Best of luck with your entrepreneural spirit. I don't think there's anything wrong with you opting to charge money for your work.

However, if you don't mind me saying so, I think you've priced yourself out of most people's needs for a better vibrato/tremolo. I think paying $40 for something as subtle as a vibrato is not high on my priority list, but this is simply my opinion and I hope for your business sake that I'm wrong about this.

If your script was like $10 for pros ($5 for students) I'd buy it before you can say PayPal....and my guess is so would at least 4 people for every 1 person willing to pay $40....but I'm probably entirely wrong about this and I'm sure your sales figures will confirm my lack of business acumen.

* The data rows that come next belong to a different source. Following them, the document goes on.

-- ==== Sys2Proof/Certificates/Slice0/Obligations.lean ====
section
/-! DEFINITION. The statements about the model that are left to the provers, each a proposition. -/

open Sys2Proof Sys2Proof.Machine

/-! ### The machine -/

/-- A step takes the command at the front of the queue and runs it with the queue's rest. -/
def Obligations.StepTakesFrontCommand : Prop :=
  ∀ (s : State) (c : Instr) (rest : List Instr), s.pending = c :: rest → step s = exec c { s with pending := rest }

/-- Every command answers a next state, in every state, and leaves the commands behind it waiting; and on an empty queue a step is
a tick of 1 ms of the part's clock, the model's choice (log entry 2). -/
def Obligations.EveryStepAnswersNext : Prop :=
  (∀ (c : Instr) (s : State), ∃ t, exec c s = .next t ∧ t.pending = s.pending)
    ∧ ∀ s : State, s.pending = [] → step s = .next { s with now := s.now + 1 }

/-! ### Facts that every step keeps -/

/-- Every step keeps the facts of `State.Sound` together. -/
def Obligations.SoundKeptByEveryStep : Prop :=
  ∀ s t : State, s.Sound → step s = .next t → t.Sound

/-- The state after reset, the one the model names from the blank store (log entry 1) with FSAFE_N released (log entry 3), has every
fact that the steps keep. -/
def Obligations.ResetStateHasEveryFact : Prop :=
  let s := State.reset
  s.Sound ∧ s.BudgetsExact ∧ s.ZonesSettled ∧ s.CriticalCleared ∧ s.TripExact ∧ s.field.ArbiterExact ∧ s.field.LinesExact s.env
    ∧ s.FieldSafeHeld ∧ s.live.InRange ∧ s.store.tables.InRange ∧ s.field.Tidy ∧ s.OscExact

/-- Every step keeps the accounts exact: committed load, pending load and reference counts (R23, R26, R27). -/
def Obligations.AccountsKeptByEveryStep : Prop :=
  ∀ s t : State, s.Canonical → s.field.RecordsSound → s.field.AccountsExact s.env → step s = .next t →
    t.field.AccountsExact t.env

/-- Every command but POWER_ON_RESET keeps a set limit lock set; POWER_ON_RESET clears it; LOCK LIMITS, whenever it is taken, sets
it and is answered DONE, and changes nothing else (R99). -/
def Obligations.LimitLockHeldUntilPowerOnReset : Prop :=
  (∀ (s t : State) (c : Instr), exec c s = .next t →
    (c = .powerOnReset → t.limitLock = false) ∧ (c ≠ .powerOnReset → s.limitLock = true → t.limitLock = true))
  ∧ ∀ (s : State) (tag : Byte), s.OrderDue (.lockLimits tag) →
    exec (.lockLimits tag) s = .next { s.popFrame.answer tag 0x0E#8 ⟨.done, []⟩ with limitLock := true }

/-! ### Resets -/

/-- POWER_ON_RESET and PIN_RESET stop the part where it stands (R146); only the first clears the limit lock (R99). A pin reset
within a power-on reset leaves it one (log entry 22). RESET_RELEASE ends the reset and begins the loading, with the load-fault
list emptied (R146, R180). -/
def Obligations.HardResetsHaltThePart : Prop :=
  ∀ s : State,
    (∀ kind, s.phase = .inReset kind →
        exec .resetRelease s = .next { s with phase := .loading kind, loadFaults := [] })
      ∧ (s.Canonical → (∃ t, exec .powerOnReset s = .next t ∧ s.HaltedBy .powerOn t ∧ t.limitLock = false)
        ∧ ∃ t, exec .pinReset s = .next t ∧ s.HaltedBy (if s.phase = .inReset .powerOn then .powerOn else .pin) t
          ∧ t.limitLock = s.limitLock)

/-- While the part is in reset or loading its tables, no command but the resets' own has an effect, and FSAFE_N is not acted on:
only the level at the pin is followed (R146). The pin that is followed is the model's choice (log entry 3). -/
def Obligations.NothingActsUntilTablesLoaded : Prop :=
  ∀ (s : State) (c : Instr), s.phase ≠ .running →
    (c ≠ .powerOnReset → c ≠ .pinReset → c ≠ .resetRelease → (∀ d, c ≠ .tableLoadingDone d) → c ≠ .fsafeAssert →
        c ≠ .fsafeRelease → exec c s = .next s)
      ∧ exec .fsafeAssert s = .next { s with fsafeAsserted := true }
      ∧ exec .fsafeRelease s = .next { s with fsafeAsserted := false }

Many thanks for bringing such a promising product to the masses!


----------



## Big Bob (Dec 8, 2006)

> And until now, at least on the financial side, God hasn't been too kind with me, forcing me to quit my job 15 years ago to take care of my wife suffering from ms, though not exactly for free as I get back a lot love.



Hey mbncp,

I'm very sorry to hear this and, believe me when I tell you I can really relate to the situation. I nursed my first wife for many years before she died of ovarian cancer in 1995. But I take comfort in the fact that I will see her again soon.

I think it's wonderful that you have donated so much of your time to help others with various programming needs and such but don't you think that your generosity is diminished by taking the attitude that because you do something philanthropic that everyone else that doesn't should be criticized? You sound almost bitter that you gave so much away rather than that it gave you pleasure to do so.

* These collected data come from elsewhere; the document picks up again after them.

theorem State.placedReturning_stamped (p : Position) : s.placedReturning p (r.stamped n) = (s.placedReturning p r).stamped n := by
  unfold State.placedReturning
  cases p with
  | onAim a => simp only [HelioRun.stamped_released, State.foundOn_stamped, ← apply_ite (HelioRun.stamped n)]
  | moving u v b => rfl
  | clear =>
    dsimp only
    rw [HelioRun.stamped_released]
    split
    · rfl
    · exact HelioRun.by_of_stamped n r _ rfl
  | _ => exact HelioRun.by_of_stamped n r _ rfl

theorem State.placedLost_stamped (p : Position) : s.placedLost p (r.stamped n) = (s.placedLost p r).stamped n := by
  unfold State.placedLost
  cases p with
  | onAim a => simp only [HelioRun.stamped_unaccounted, HelioRun.stamped_faultOr, HelioRun.owing_stamped, HelioRun.by_stamped,
      State.adoptedBy_stamped, ← apply_ite (HelioRun.stamped n)]
  | moving u v b => rfl
  | _ => exact HelioRun.by_of_stamped n r _ rfl

theorem State.placed_stamped (p : Position) : s.placed p (r.stamped n) = (s.placed p r).stamped n := by
  unfold State.placed
  rw [HelioRun.stamped_state]
  cases r.state with
  | slewing => simp only [HelioRun.stamped_accepted, HelioRun.placedSlewing_stamped, State.placedUnaccepted_stamped,
      ← apply_ite (HelioRun.stamped n)]
  | tracking => exact HelioRun.placedTracking_stamped n r p
  | returning => exact State.placedReturning_stamped n r p
  | lost => exact State.placedLost_stamped n r p
  | _ => exact State.placedAtRest_stamped n r p

theorem HelioRun.faultedAtRest_stamped (before : HelioRun) :
    (r.stamped n).faultedAtRest (before.stamped n) = (r.faultedAtRest before).stamped n := by
  unfold HelioRun.faultedAtRest
  by_cases hc : (r.state = .standby ∨ r.state = .stowed) ∧ r.state ≠ before.state ∧ r.fault.isSome
  · rw [if_pos hc]
    exact if_pos hc
  · rw [if_neg hc]
    exact if_neg hc

@[simp] theorem HelioRun.faultedOff_stamped : (r.stamped n).faultedOff = r.faultedOff.stamped n := rfl

@[simp] theorem HelioRun.failedBy_stamped (c : Cause) : (r.stamped n).failedBy c = (r.failedBy c).stamped n := by
  unfold HelioRun.failedBy
  simp only [HelioRun.stamped_holdsLoad, HelioRun.sentOff_stamped, HelioRun.stamped_state, HelioRun.faultedOff_stamped,
    HelioRun.by_stamped, ← apply_ite (HelioRun.stamped n)]

theorem HelioRun.failedAsSaid_stamped (st : Status) : (r.stamped n).failedAsSaid st = (r.failedAsSaid st).stamped n := by
  unfold HelioRun.failedAsSaid
  simp only [HelioRun.failedBy_stamped, ← apply_ite (HelioRun.stamped n), HelioRun.stamped_state, HelioRun.sentOff_stamped]

/-- The three steps of R76 take the marks over. -/
theorem State.statused_stamped (st : Status) : s.statused st (r.stamped n) = (s.statused st r).stamped n := by
  unfold State.statused
  dsimp only
  rw [HelioRun.flagged_stamped, State.placed_stamped, HelioRun.faultedAtRest_stamped, HelioRun.failedAsSaid_stamped]

end Stamped

theorem HelioRun.Good.stamped (h : r.Good) (n : Nat) : (r.stamped n).Good := by
  obtain ⟨h1, h2, h3, h4, h5, h6, h7, h8⟩ := h.tidy
  exact ⟨h.sound.other rfl rfl rfl rfl rfl rfl rfl rfl rfl rfl, ⟨h1, h2, h3, h4, h5, h6, h7, Nat.zero_le _, h8.2⟩⟩

end Sys2Proof.Machine
end

section
/-! PROOFS for flux admission: the FAU's tests after an answer (R43 to R47). Where no heliostat is exposed in a zone in excess they only mark
zones; where the newest heliostat of the Grant List alone brings the excess, the walk takes it and no other. -/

While I personally like to be a giver, I don't think badly of anyone who doesn't share my views. I think we should all do what our conscience and circumstance dictates. I think if you really are a giver, then you ought to *give* Benjamin some encouragement rather than what you are doing. I don't see anything positive about what you are contributing here. 

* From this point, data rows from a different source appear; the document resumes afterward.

-- ==== Sys2Proof/Machine/Flags.lean ====
section
/-! DEFINITION. The one-bit `_valid` wires. The block has no flag and no condition code (10_state.md
R23), and no instruction rule writes one; these wires are the only one-bit outputs. -/

namespace Sys2Proof.Machine

/-- R27: a `_valid` wire is 1 exactly when the field is present. -/
def validWire {w : Nat} (field : Option (BitVec w)) : Bool := field.isSome

/-- R27: `op_valid` is 1 exactly when an operator is present. -/
def opValidWire (op : Option Tag) : Bool := op.isSome

end Sys2Proof.Machine
end

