-- ==== Sys2Proof/Machine/ConditionalSkip.lean ====
section
/-! DEFINITION. SEI, SNEI, SE, SNE, SKP and SKNP: 42_conditional_skip.md. -/

namespace Sys2Proof.Machine

/-- R110. -/
def execSei (x : RegIdx) (kk : Byte) (s : State) : Host.Outcome State Fault Refusal :=
  drive (recordXK .SEI x kk) s

/-- R111. -/
def execSnei (x : RegIdx) (kk : Byte) (s : State) : Host.Outcome State Fault Refusal :=
  drive (recordXK .SNEI x kk) s

/-- R112. -/
def execSe (x y : RegIdx) (s : State) : Host.Outcome State Fault Refusal :=
  drive (recordXY .SE x y) s

/-- R113. -/
def execSne (x y : RegIdx) (s : State) : Host.Outcome State Fault Refusal :=
  drive (recordXY .SNE x y) s

/-- R114. -/
def execSkp (x : RegIdx) (s : State) : Host.Outcome State Fault Refusal :=
  drive (recordX .SKP x) s

/-- R115. -/
def execSknp (x : RegIdx) (s : State) : Host.Outcome State Fault Refusal :=
  drive (recordX .SKNP x) s

end Sys2Proof.Machine
end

Maybe you could rethink this a little and come back with something more in the spirit of cooperation that we'd all like to see on this forum. I'd hate to see this deteriorate to the level of vitriolic bashing that's more or less become the norm on the NI forum.

So, why don't we bury the hatchet and get back to brotherly love? It's much more enjoyable  

God Bless,

Bob


----------



## mbncp (Dec 9, 2006)

Sorry if I sounded a little harsh, wasn't intended to be taken this way.
Again, I have nothing against people trying to make a living or a little extras with their work.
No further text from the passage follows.